## ACTIVITY:
Restate word for word the lines of the records below, starting at the line that contains "R525, R576). -/" and ending at the line that contains "(rdE s 0x4000", with both of those lines included and nothing else.

┌──

/-- 0x6300+t:01 and :09, a byte per die. -/
def dieBytes (s : State) (t : Nat) (f : DramDie → Nat) : Nat := f (getDie s t 0) + f (getDie s t 1) * 256 + f (getDie s t 2) * 65536

/-- 0x6300+t:0A. -/
def badRowCount (s : State) (t : Nat) : Nat := countP (fun (e : Nat × Bool) => e.2 && e.1 / 2 ^ 25 = t) s.badRows

/-- 0x6300+t:06. -/
def markedMats (s : State) (t : Nat) : List Byte :=
  (List.range 768).flatMap (fun i =>
    let l := matsOf s t (i / 256) (i % 256)
    leBytes 1 (l.getD 0 0xFF) ++ leBytes 1 (l.getD 1 0xFF))

def read6000 (s : State) (index sub own : Nat) : Nat :=
  if index = 0x6000 then (if sub = 2 then b2n (retirementPending s) else own)
  else if 0x6100 ≤ index && index < 0x6200 then
    let t := index - 0x6100
    let tl := getTile s t
    let fused := fun (f n : Nat) => if bit s.fusedTiles t then 2 ^ n - 1 else f
    match sub with
    | 4 => fused tl.fusedV 34
    | 5 => tl.retiredV
    | 6 => tl.pendingV
    | 7 => fused tl.fusedS 10
    | 8 => tl.retiredS
    | 9 => tl.pendingS
    | 0xA => coreCounts s t
    | _ => own
  else if 0x6300 ≤ index && index < 0x6400 then
    let t := index - 0x6300
    match sub with
    | 1 => dieBytes s t (·.state)
    | 7 => (getTile s t).rowStep
    | 8 => if (getTile s t).rowStep = 0 then own else (own + (s.now - (getTile s t).rowStepSince) / 1000) % 2 ^ 64
    | 9 => dieBytes s t (·.interval)
    | 0xA => badRowCount s t
    | _ => own
  else if 0x6600 ≤ index then (if sub = 1 then (getTile s (index - 0x6600)).confTile else own)
  else own

/-! ### The distance table (R69, R70, R98, R99) -/

/-- 0x6200+t:01. -/
def distanceTable (s : State) (t : Nat) : List Byte :=
  let tl := getTile s t
  let n := fun (k : Nat) => if bit (usableTiles s) t then logicalCores tl k else 0
  let row := fun (k i : Nat) => (List.range 35).flatMap (fun j => leBytes 1 (distance k ((physCore tl k i).getD 0) j))
  let rows := fun (k : Nat) => (List.range (n k)).flatMap (row k)
  leBytes 1 1 ++ leBytes 1 (n 0) ++ leBytes 1 (n 1) ++ leBytes 1 (n 2) ++ leBytes 1 35 ++ leBytes 3 0 ++ rows 0 ++ rows 1 ++ rows 2

/-! ### Ranges 0x7000 to 0xA000 -/

/-- Flows in some of the states. -/
def flowCount (s : State) (states : List Nat) : Nat := countP (fun (e : Nat × Nat) => states.contains e.2) s.adm.fstate

def read7000 (s : State) (sel : Tab Nat) (index sub own : Nat) : Nat :=
  let i := selOf sel 0x7200 1
  match index, sub with
  | 0x7000, 5 => flowCount s [2, 3]
  | 0x7000, 8 => flowCount s [3]
  | 0x7200, 3 => flowState s i
  | 0x7200, 4 => Tab.get 0 s.adm.bounds i % 2 ^ 32
  | 0x7200, 5 => Tab.get 0 s.adm.overruns i
  | 0x7300, 7 => s.bas.switches.length
  | 0x7500, 1 => countP (fun i => decide (schState s i = 4)) (List.range 64)
  | _, _ => own

/-- 0x8200:04: units with a confirmed fault. -/
def suspects (s : State) : Nat :=
  let n := fun (l : Tab Nat) => countP (fun (e : Nat × Nat) => decide (1 ≤ e.2)) l
  (s.tiles.map (fun e => b2n (1 ≤ e.2.confTile) + n e.2.confM + n e.2.confV + n e.2.confS)).sum

/-- A Mantle is in state Standby. -/
def standbyMantle (s : State) : Bool := s.mantle.dieA = 2 || s.mantle.dieB = 2

/-- 0x8300:01 (R396). -/
def degradedState (s : State) : Nat :=
  s.las.lost % 16 + b2n (!standbyMantle s) * 16 + b2n (s.clk.inForce = 2) * 32 + b2n (s.clk.inForce = 1) * 64
    + b2n (diagMode s) * 128 + b2n (retirementPending s) * 256

/-- Every redundant pair has a working standby, and the input is in its rating (R396, R525, R576). -/
def coverHeld (s : State) : Bool :=
  (rdE s 0x4000 1 = 1 || rdE s 0x4000 1 = 2) && !diagMode s && standbyMantle s
    && (List.range 4).all (fun g => (standbyDie s g).isSome && !bit s.las.lost g) && s.pow.inputGood.isSome

def read8000 (s : State) (index sub own : Nat) : Nat :=
  if index = 0x8000 || (0x8100 ≤ index && index < 0x8118) then
    let l := logOf s (if index = 0x8000 then 28 else index - 0x8100)
    match sub with
    | 1 => l.records.length
    | 3 => l.newest
    | _ => own
  else
    match index, sub with
    | 0x8200, 4 => suspects s % 65536
    | 0x8300, 1 => degradedState s
    | 0x8300, 3 => b2n (!coverHeld s)
    | 0x9000, 1 => s.fc.sleep
    | _, _ => own

/-- 0xA000 + ID, and 0xA000 for the operation last started (R368). -/
def readOp (s : State) (index sub own : Nat) : Nat :=
  let id := if index = 0xA000 then s.mantle.lastOp else index - 0xA000
  let o := getOp s id
  match sub with
  | 1 => id
  | 2 => if id = 7 && o.state ≠ 2 then (if o.total = 0 then 0 else o.position * 10000 / o.total) else progressOf o
  | 3 => o.position
  | 4 => o.state
  | 5 => o.result
  | 6 => o.started
  | 7 => o.ended
  | _ => own

/-! ### Entries that the spec leaves open -/

/-- A value that nothing in the block gives: droop cycles, skipped cycles, line powers, and the
layout of the admission inputs (R336). -/
def openEntry (index sub : Nat) : Bool :=
  (index = 0x3200 && (sub = 3 || sub = 5)) || (index = 0x4200 && sub = 5) || (index = 0x7000 && sub = 0xB)
    || (index = 0x9000 && sub = 4) || (index = 0x2300 && sub = 2)

/-! ### Every entry -/

/-- An entry of a tile that is fused off, of a silent station or of an empty guest site: it reads 0 (R131,
R188, R377). -/
def absentEntry (s : State) (index : Nat) : Bool :=
  (0x1040 ≤ index && index < 0x1044 && !bit s.guestSites (24 + (index - 0x1040))) ||
  (0x6300 ≤ index && index < 0x6318 && bit s.fusedTiles (index - 0x6300))
    || (0x4300 ≤ index && index < 0x431D && !stationLive s (index - 0x4300))

/-- The value of an entry of fixed size. -/
def scalarOf (s : State) (sel : Tab Nat) (index sub : Nat) : Nat :=
  let own := rdE s index sub
  if absentEntry s index then 0
  else if sub = 0 then own
  else if isSelect index sub then selOf sel index sub
  else if index = 0x3200 && (sub = 3 || sub = 5) then openValue s
  else if index < 0x2000 then read1000 s index sub own
  else if index < 0x4000 then read2000 s index sub own
  else if index < 0x5000 then read4000 s index sub own
  else if index < 0x6000 then read5000 s index sub own
  else if index < 0x7000 then read6000 s index sub own
  else if index < 0x8000 then read7000 s sel index sub own
  else if index < 0xA000 then read8000 s index sub own
  else if index < 0xF000 then readOp s index sub own
  else own

/-- Bytes that hold a per-core count. -/
def confBytes (t : Tab Nat) (n : Nat) : List Byte := (List.range n).flatMap (fun p => leBytes 1 (Tab.get 0 t p))

/-- The stored row that 0xF000:05 names: its data and check bytes (R115), and its stitch cell. -/
def rawRow (s : State) : List Byte :=
  let a := rdE s 0xF000 5
  let (t, d, r) := (a % 32, a / 32 % 4, a / 128 % 2 ^ 23)
  let c := Tab.get {} s.cells (rowKey t d r)
  rowBytes s t d r ++ rowCheck (rowBytes s t d r) ++ leBytes 9 (c.stitch.toNat * 256 + c.gen.toNat * 4 + c.state.toNat)

def blob1000 (s : State) (index sub : Nat) (own : List Byte) : List Byte :=
  match index, sub with
  | 0x1000, 1 => vendorName
  | 0x1000, 2 => partNumber s.part
  | 0x1000, 3 => text [0x42, 0x30]
  | 0x1200, 1 => fit 160 own
  | 0x1200, 3 => fit 96 own
  | 0x1200, 5 => fit 32 own
  | 0x1200, 6 => if own.isEmpty then ipv6Default else own
  | 0x1200, 0xD => s.mantle.unpersisted.flatMap (fun e => leBytes 2 e.1 ++ leBytes 1 e.2 ++ leBytes 1 0)
  | _, _ => if 0x1040 ≤ index && index < 0x1044 then fit 16 (if absentEntry s index then [] else own) else own
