/-- GROUP_STATUS: a group of another context is answered GROUP; asking renews an open group. -/
def groupStatus (s : State) (r0 : VdpReq) : State :=
  let r := { r0 with opcode := 7 }
  unlessRepeated s r (fun s =>
    let c := checkGroup s r 0
    let g := getCommit s r.group
    if c ≠ 0 then refuse s r c 0
    else if g.party.isSome && g.party ≠ some r.src then refuse s r stGroup 0
    else if !contextFree s r.src then refuse s r stBusy 0
    else
      let s := if g.state = 0 then putGroup s r.group { g with last := s.now } else s
      answer s r (respOf r 0 0 (groupStatusData g)))

def execGroupStatus (r : VdpReq) (s : State) : Out := .next (groupStatus s r)

/-- A mode or a limit of a group takes effect at the group's own front. -/
def atGroupFront (s : State) (x : Staged) : State :=
  let f := fun (p : Nat × Nat) => (p.1, epoch s)
  if x.index = 0x2000 then { s with clk := { s.clk with modeAt := s.clk.modeAt.map f } }
  else if x.index = 0x3200 then { s with clk := { s.clk with limitAt := s.clk.limitAt.map f } }
  else s

/-- Every staged value takes effect, or none does. -/
def applyStaged (party : Party) : List Staged → State → Option State
  | [], s => some s
  | x :: l, s =>
    let e := (stagedWriter party x).effect s x.sel x.value
    if e.status ≠ 0 then none else applyStaged party l (atGroupFront e.s x)

/-- RWP values of a group after its front: stored, or reported in 0x1200:0D and logged; the
spec names no class (R356). -/
def persistStaged (s : State) (fails : Bool) (l : List Staged) : State :=
  let kept := l.filter (fun x => isPersistent x.index x.sub)
  if !fails then kept.foldl (fun s x => persist s x.index x.sub) s
  else if kept.isEmpty then s
  else
    let new := (kept.map (fun x => (x.index, x.sub))).filter (fun x => !s.mantle.unpersisted.contains x)
    let s := { s with mantle := { s.mantle with unpersisted := s.mantle.unpersisted ++ new } }
    nextFree (report s { cls := openValue s % 256, detail := openNth s 1 % 2 ^ 32, tag := openNth s 2 })

/-- GROUP_APPLY (R356). -/
def applyGroup (nvFails : Bool) (s : State) (n : Nat) (g : Group) : State :=
  match applyStaged (g.party.getD (.mailbox 0)) g.staged s with
  | some s => persistStaged (putGroup s n { g with state := 2 }) nvFails g.staged
  | none => dropGroup s n g

/-! ### Any message -/

/-- A WRITE or COMMAND of the entry that the message names. -/
def vdpWriteAny (s : State) (r : VdpReq) : State :=
  if r.index = 0x1100 && r.sub = 5 then imageUpload s r
  else
    let w := writerOf r r.index r.sub
    vdpEntry s r w.ok w.effect

/-- A message as it arrives. -/
def vdpAny (s : State) (r : VdpReq) : State :=
  match r.opcode with
  | 1 => vdpReadAny s r
  | 2 | 3 => vdpWriteAny s r
  | 4 => groupOpen s r
  | 5 => groupCommit s r
  | 6 => groupDiscard s r
  | 7 => groupStatus s r
  | 8 => describe s r
  | 10 => notifyAck s r
  | _ => unlessRepeated s r (fun s => refuse s r (checkHead s r r.index) 0)

/-- VDP_READ: an opcode that R348 does not list is answered as such. -/
def execVdpRead (r : VdpReq) (s : State) : Out :=
  .next (if r.opcode = 0 || knownVdpOp r.opcode then vdpReadAny s r else vdpAny s r)

/-- VDP_WRITE, and COMMANDs of entries without a row. -/
def execVdpWrite (r : VdpReq) (s : State) : Out :=
  .next (if r.opcode = 3 then vdpWriteAny s r
    else if r.opcode = 0 || knownVdpOp r.opcode then vdpWriteAny s { r with opcode := 2 }
    else vdpAny s r)

end Sys2Proof.Machine
end

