/-- A packet that arrives on an UP lane group of an attached link is dropped and reported where its
header check fails, and dropped and counted where its kind has no class; where its slice is not
allowed there it fails the slice check and leaves its buffer; a multicast copy is handled by its
group; a SWEEP adds this module's record and leaves its buffer; every other packet whose route and
destination are good has its arrival written into its route and goes to the station's router; at a
module without a node number, with more than 4 hops or a wrong count of them, or at its last hop for
another node it fails with the reason and leaves its buffer. A copy at a module without a node
number, of a group that is not valid or of another slice is counted as failed and leaves its buffer;
else, where its replicator has room, its remaining count falls by one, it leaves its buffer and goes
to the group's stations and, while hops remain, to the group's other links; else it waits there. A
granted 16-byte multicast record is stored at the selected group. A ROUTE_FAIL ends the request that
it names with the failure's reason, a SLICE_FAIL with the slice refusal. (R214, R215, R216, R225,
R251, R253, R255, R259, R269, 08_hem_links.md) -/
def Obligations.PacketsFromLaneGroupsAreCheckedInOrder : Prop :=
  (∀ (link g key : Nat) (data : List Byte) (space : Bool) (s : State), link < 64 → attachedPort s link = some key →
    (getGroup s link g).state = 2 →
    (parsePkt data = none →
      exec (.hemPacketReceive link g data space) s = .next (hemReport (bump s 0x5100 5) 0x3E link g 0)) ∧
    (∀ p, parsePkt data = some p → classOf p = none →
      exec (.hemPacketReceive link g data space) s = .next (bump s 0x5100 5)) ∧
    (∀ p, parsePkt data = some p → (classOf p).isSome = true →
      let q := rewrite p link g
      let why := if ownNode s = 0xFFFF && q.kind ≠ 0x53 then 6
        else if 4 < q.hops || q.hops < q.next then 7
        else if q.next = q.hops && !isOwn s q.destNode && !(q.kind = 0x53 && ownNode s = 0xFFFF) then 4 else 0
      (sliceAllowed s link g p.slice = false → exec (.hemPacketReceive link g data space) s = .next
        (leaveBuffer (sliceFail s link g (key / 16) q space) link g p)) ∧
      (sliceAllowed s link g p.slice = true → p.mcast = true →
        exec (.hemPacketReceive link g data space) s = .next (arriveCopy s link g p)) ∧
      (sliceAllowed s link g p.slice = true → p.mcast = false → p.kind = 0x52 →
        exec (.hemPacketReceive link g data space) s = .next (leaveBuffer (sweepArrive s link g p) link g p)) ∧
      (sliceAllowed s link g p.slice = true → p.mcast = false → p.kind ≠ 0x52 → why = 0 →
        exec (.hemPacketReceive link g data space) s = .next (enqueue s (key / 16) q)) ∧
      (sliceAllowed s link g p.slice = true → p.mcast = false → p.kind ≠ 0x52 → why ≠ 0 →
        exec (.hemPacketReceive link g data space) s = .next (freeArrival (failPkt s (key / 16) q why space) q)))) ∧
  (∀ (link : Nat) (p : Pkt) (s : State), link < 64 → (attachedPort s link).isSome = true → p.mcast = true →
    let rec' := groupRecord s p.route
    let st := linkStation s link
    let left := p.route / 4096 % 8 - 1
    let u := settleReplicator s st
    let leave := fun (v : State) => freeBuffer v link 0 (arrivalKey ((classOf p).getD 0) (pktBytes p)) (pktFlits p)
    let good := ownNode u ≠ 0xFFFF ∧ groupValid rec' = true ∧ field rec' 12 1 = p.slice
    (¬ good → exec (.multicastCopyReceive link p) s = .next (leave (bumpN u 0x5400 4 1))) ∧
    (good → replicatorRoom u st p = true →
      let q := { p with route := p.route % 4096 + left * 4096 }
      exec (.multicastCopyReceive link p) s = .next
        (leave (copyOut u st rec' (if left = 0 then [] else (groupLinks rec').filter (· ≠ link)) none q))) ∧
    (good → replicatorRoom u st p = false → exec (.multicastCopyReceive link p) s = .next
      { s with bas := { s.bas with copies := Tab.mod [] s.bas.copies st (fun l => l ++ [(link * 16, p)]) } })) ∧
  (∀ (r : VdpReq) (s : State), granted s (atEntry r 0x5400 2) = true → r.data.length = 16 →
    exec (.multicastGroupWrite r) s = .next (served
      { s := { s with col := { s.col with groups := Tab.put [] s.col.groups (selOf (selects s (atEntry r 0x5400 2)) 0x5400 1) r.data } } }
      (atEntry r 0x5400 2))) ∧
  (∀ (st : Nat) (p : Pkt) (x : Track) (s : State), getTrack s st (field p.body 6 2 % 16384) = some x →
    eKind x.entry = field p.body 4 1 →
    (p.kind = 0x50 → exec (.routeFail st p) s = .next
      (endTrack s st (field p.body 6 2 % 16384) x fsRoute (field p.body 0 1) 0 0 true)) ∧
    (p.kind = 0x51 → exec (.sliceFail st p) s = .next
      (endTrack s st (field p.body 6 2 % 16384) x fsSliceRefused 0 0 0 true)))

└──

## TASK OUTPUT:
/-- Every redundant pair has a working standby, and the input is in its rating (R396, R525, R576). -/
def coverHeld (s : State) : Bool :=
  (rdE s 0x4000 1 = 1 || rdE s 0x4000 1 = 2) && !diagMode s && standbyMantle s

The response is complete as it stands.